The stain-repellent and stain-removing mechanism of fabrics 1. Contamination repellency mechanism of fabrics The higher the surface energy of the fabric, the greater the surface te…

The stain-repellent and stain-removing mechanism of fabrics

1. Contamination repellency mechanism of fabrics

The higher the surface energy of the fabric, the greater the surface tension, and the easier it is for the fabric to be wetted, that is, the easier it is for the fabric to be stained by oil. Generally, the surface tension of textile fiber fabrics is greater than that of water and oil, so it is easy to be stained. To make a fabric water- and oil-repellent, the critical surface tension of the fabric must be lower than the surface tension of water or oil. That is, by reducing the surface tension of the fiber fabric, the stain resistance of the fabric can be improved to a certain extent.

Solid dirt is usually deposited at irregularities and intersections on the fabric surface, and its interaction with fibers is mainly mechanical adsorption. Greasey dirt is mainly combined with the fabric surface through mechanical adsorption and chemical forces (van der Waals forces and adhesion forces). Therefore, the surface energy of the fiber can be reduced by reducing or eliminating electrostatic attraction (such as antistatic finishing), reducing intermolecular forces (such as hydrophilization treatment), reducing the contact area between fiber and dirt (such as surface smoothing), etc. Reduce the adsorption force of dirt and weaken the adhesion of dirt, thereby improving the contamination of dirt.

2. Anti-fouling finishing

The finishing that makes textiles antifouling is called antifouling finishing. Fabric anti-fouling finishing technologies mainly include water- and oil-repellent finishing, anti-fouling and dust-proof finishing, and easy-to-contaminate finishing. According to different fabric raw materials and different purposes of use, appropriate finishing methods and finishing agents can be selected.

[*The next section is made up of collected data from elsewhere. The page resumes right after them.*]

-- ==== Sys2Proof/Laws/Ops.lean ====
section
/-! SUPPORT. For each shared operation that is not a plain update, one lemma that says everything it can do. -/

namespace Sys2Proof.Machine

variable (s : State)

/-! ### The stack (R27) -/

/-- `Push` answers the entry at `SP` and `SP + 1`, exactly when `SP < 16`. -/
theorem push_cases (w : Word) :
    (∃ h : s.sp.val < 16, push s w =
      .ok { s with stack := s.stack.set s.sp.val w h, sp := ⟨s.sp.val + 1, by omega⟩ }) ∨
    (s.sp.val = 16 ∧ push s w = .error (.stackOverflow s.pc.toNat s.instrAddr)) := by
  unfold push
  split
  · next h => exact .inl ⟨h, rfl⟩
  · exact .inr ⟨by have := s.sp.isLt; omega, rfl⟩

/-- `Pop` answers the entry below `SP` and `SP - 1`, exactly when `SP > 0`. -/
theorem pop_cases :
    (∃ h : 0 < s.sp.val, pop s =
      .ok (s.stack[s.sp.val - 1]'(by omega), { s with sp := ⟨s.sp.val - 1, by omega⟩ })) ∨
    (s.sp.val = 0 ∧ pop s = .error (.stackUnderflow s.pc.toNat s.instrAddr)) := by
  unfold pop
  split
  · next h => exact .inl ⟨h, rfl⟩
  · exact .inr ⟨by omega, rfl⟩

/-! ### Fetch (R53) and keys (R173, R177) -/

theorem fetch_cases :
    (s.pc.toNat + 1 < 4096 ∧
      fetch s = .ok (wordOfBytes (s.byteAt s.pc.toNat) (s.byteAt (s.pc.toNat + 1)))) ∨
    (4096 ≤ s.pc.toNat + 1 ∧ fetch s = .error (.fetchRange s.pc.toNat s.pc)) := by
  unfold fetch
  split
  · next h => exact .inr ⟨h, rfl⟩
  · exact .inl ⟨by omega, rfl⟩

theorem keyIndex_cases (b : Byte) :
    (∃ h : b.toNat < 16, keyIndex s b = .ok ⟨b.toNat, h⟩) ∨
    (16 ≤ b.toNat ∧ keyIndex s b = .error (.keyRange b.toNat s.instrAddr)) := by
  unfold keyIndex
  split
  · next h => exact .inl ⟨h, rfl⟩
  · exact .inr ⟨by omega, rfl⟩

/-- The lowest key is down and no lower one is; there is none exactly when no key is down. -/
theorem lowestKey_cases :
    (∃ k, s.lowestKey = some k ∧ s.keyDown k = true ∧ ∀ j, j < k → s.keyDown j = false) ∨
    (s.lowestKey = none ∧ ∀ j, s.keyDown j = false) := by
  unfold State.lowestKey
  cases e : (List.finRange 16).find? fun k => s.keyDown k with
  | none =>
    refine .inr ⟨rfl, fun j => ?_⟩
    simpa using List.find?_eq_none.mp e j (List.mem_finRange j)
  | some k =>
    refine .inl ⟨k, rfl, by simpa using List.find?_some e, fun j hj => ?_⟩
    obtain ⟨_, as, bs, hl, ha⟩ := List.find?_eq_some_iff_append.mp e
    have hs : (List.finRange 16).Pairwise (· < ·) := List.pairwise_lt_finRange 16
    have hm : j ∈ as ++ k :: bs := hl ▸ List.mem_finRange j
    rw [hl, List.pairwise_append, List.pairwise_cons] at hs
    obtain h | h := List.mem_append.mp hm
    · simpa using ha j h
    · obtain h | h := List.mem_cons.mp h
      · omega
      · have := hs.2.1.1 j h; omega

/-! ### Loading a range of registers (R145) -/

theorem rangeReg_toNat {k : Nat} (h : k < 16) : (rangeReg k).toNat = k := by
  simp [rangeReg, Nat.mod_eq_of_lt h]

/-- Everything `loadRegisters` can do on a run of registers: each register of the run holds its byte and nothing else
changed, when the last address is below 4096 (or the run is empty), else the fault of the lowest address that is not. -/
theorem loadRegisters_cases (lo n : Nat) (hn : lo + n ≤ 16) :
    ((n = 0 ∨ s.i.toNat + lo + n ≤ 4096) ∧ ∃ v', loadRegisters s (List.range' lo n) = .ok { s with v := v' } ∧
      ∀ r, State.getV { s with v := v' } r =
        if lo ≤ r.toNat ∧ r.toNat < lo + n then s.byteAt (s.i.toNat + r.toNat) else s.getV r) ∨
    (n ≠ 0 ∧ 4096 < s.i.toNat + lo + n ∧
      loadRegisters s (List.range' lo n) = .error (.readRange (max (s.i.toNat + lo) 4096) s.instrAddr)) := by
  induction n generalizing s lo with
  | zero =>
    exact .inl ⟨.inl rfl, s.v, rfl, fun r => by rw [if_neg (by omega)]⟩
  | succ n ih =>
    simp only [List.range'_succ, loadRegisters, indexed]
    obtain ⟨ha, e⟩ | ⟨ha, e⟩ := memRead_cases s (s.i.toNat + lo)
    · simp only [e]
      obtain ⟨h, v', e2, hv⟩ | ⟨h, h2, e2⟩ := ih (s.setV (rangeReg lo) (s.byteAt (s.i.toNat + lo))) (lo + 1) (by omega)
      · refine .inl ⟨.inr ?_, v', e2, fun r => ?_⟩
        · obtain h | h := h
          · omega
          · simp only [State.setV_i] at h; omega
        · have := hv r
          simp only [State.setV_i, State.setV_byteAt, State.setV_getV] at this
          refine (this : _).trans ?_
          by_cases hr : r.toNat = lo
          · have hr2 : r = rangeReg lo := by
              apply BitVec.eq_of_toNat_eq; rw [rangeReg_toNat (by omega), hr]
            rw [if_neg (by omega), if_pos hr2, if_pos (by omega), hr]
          · have hr2 : r ≠ rangeReg lo := by
              intro e; apply hr; rw [e, rangeReg_toNat (by omega)]
            by_cases h3 : lo + 1 ≤ r.toNat ∧ r.toNat < lo + 1 + n
            · rw [if_pos h3, if_pos (by omega)]
            · rw [if_neg h3, if_neg hr2, if_neg (by omega)]
      · simp only [State.setV_i] at h2 e2
        refine .inr ⟨by omega, by omega, ?_⟩
        rw [e2, show max (s.i.toNat + (lo + 1)) 4096 = max (s.i.toNat + lo) 4096 by omega]
        rfl
    · refine .inr ⟨by omega, by omega, ?_⟩
      simp [e, Nat.max_eq_left ha]

/-! ### Flags and results as numbers (R126 to R132) -/

theorem flagOf_toNat (c : Bool) : (flagOf c).toNat = if c then 1 else 0 := by cases c <;> rfl

theorem sumByte_toNat (a b : Byte) : (sumByte a b).toNat = (a.toNat + b.toNat) % 256 := by simp [sumByte]

theorem differenceByte_toNat (a b : Byte) : (differenceByte a b).toNat = (a.toNat + 256 - b.toNat) % 256 := by
  simp [differenceByte]

theorem shiftRightByte_toNat (a : Byte) : (shiftRightByte a).toNat = a.toNat / 2 := by
  simp [shiftRightByte]; omega

theorem shiftLeftByte_toNat (a : Byte) : (shiftLeftByte a).toNat = a.toNat * 2 % 256 := by simp [shiftLeftByte]

/-! ### Addresses as numbers (R73, R108, R141, R142) -/

theorem zext16_toNat (nnn : Addr) : (zext16 nnn).toNat = nnn.toNat := by
  simp [zext16]; omega

theorem offsetTarget_toNat (nnn : Addr) : (offsetTarget s nnn).toNat = nnn.toNat + (s.getV 0).toNat := by
  simp [offsetTarget, zext16]; omega

theorem indexSum_toNat (x : RegIdx) : (indexSum s x).toNat = (s.i.toNat + (s.getV x).toNat) % 65536 := by
  simp [indexSum, BitVec.toNat_add, Nat.mod_eq_of_lt (show (s.getV x).toNat < 65536 by omega)]

theorem glyphAddress_toNat (x : RegIdx) :
    (glyphAddress s x).toNat = s.params.fontBase.val + 5 * (s.getV x).toNat := by
  have := s.params.fontBase.isLt
  simp [glyphAddress]; omega

end Sys2Proof.Machine
end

3. The easy stain removal mechanism of fabrics

Textiles become stained over time. Once an ideal textile is stained, the dirt should be easily washed away under normal washing conditions. At the same time, the fabric will not absorb the dirt in the washing liquid and become stained again. This property of textiles is called easy stain removal.

The removal of dirt adsorbed on the fabric from the fabric, in addition to factors related to washing, also depends on the surface properties of the fabric. When dirt adheres to the surface of the fabric and the bonding force is strong, the contact angle of the dirt is between 0 and 90°; when the contact angle is greater than 90° and gradually increases, the bonding force gradually decreases. When the contact angle reaches 180 °, the dirt can be separated from the fabric. In fact, decontamination means gradually increasing the contact angle to 180°, and the dirt (liquid dirt) “rolls up” and breaks away from the fabric. Introducing hydrophilic groups on the surface of non-polar fibers (such as synthetic fibers) or using hydrophilic polymers to clean the fiber surface can improve the fiber’s ease of stain removal and reduce the electrostatic force of the fiber accordingly, thereby reducing particulate pollution. of contamination. In addition to considering decontamination from the perspective of surface energy, kinetic effects must also be taken into consideration. Shortening the initial stage of cleaning and reducing the contamination content on the fabric in the post-cleaning stage is also the purpose of easy decontamination finishing.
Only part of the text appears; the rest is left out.